++++ Provided data ++++

-- ==== Sys2Proof/Machine/GenericFixed.lean ====
section
/-! DEFINITION. The Generic-Fixed-Code decoder (41_generic_fixed_code.md). -/

namespace Sys2Proof.Machine

/-- `GFC_STEP(a, s)` on the decoder's registers, with the event it emits (R110 to R117). -/
def gfcStep (c : CfgRegs) (on off : Dur) (r : GfcRegs) : GfcRegs × Option Event :=
  if above on c.gfcStartAssert then ({ acc := 0, cnt := 0 }, none)
  else if r.cnt.toNat = Config.gfcW then (r, none)
  else
    let acc := setBit r.acc r.cnt.toNat (above off c.gfcOneDeassert)
    let cnt := r.cnt + 1
    ({ acc := acc, cnt := cnt },
      if cnt.toNat = Config.gfcW then some { kind := .gfc, payload := acc.setWidth 32 } else none)

/-- The decoder step as an effect on the block: also run by PULSE (R211). -/
def State.stepGfc (st : State) (on off : Dur) : State :=
  ({ st with gfc := (gfcStep st.cfg on off st.gfc).1 }).emitEvent? (gfcStep st.cfg on off st.gfc).2

/-- `GFC.PULSE a, s` (R110). -/
def execGfcPulse (on off : Dur) (st : State) : Host.Outcome State Fault Refusal :=
  .next ((st.stepGfc on off).respond .ok [])

end Sys2Proof.Machine
end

++++

§ What is required: The lines from the one containing "let cnt := r.cnt + 1" through the last line of the records are the answer; set them down exactly and add nothing.

§ Solved problem:
    let cnt := r.cnt + 1
    ({ acc := acc, cnt := cnt },
      if cnt.toNat = Config.gfcW then some { kind := .gfc, payload := acc.setWidth 32 } else none)

/-- The decoder step as an effect on the block: also run by PULSE (R211). -/
def State.stepGfc (st : State) (on off : Dur) : State :=
  ({ st with gfc := (gfcStep st.cfg on off st.gfc).1 }).emitEvent? (gfcStep st.cfg on off st.gfc).2

/-- `GFC.PULSE a, s` (R110). -/
def execGfcPulse (on off : Dur) (st : State) : Host.Outcome State Fault Refusal :=
  .next ((st.stepGfc on off).respond .ok [])

end Sys2Proof.Machine
end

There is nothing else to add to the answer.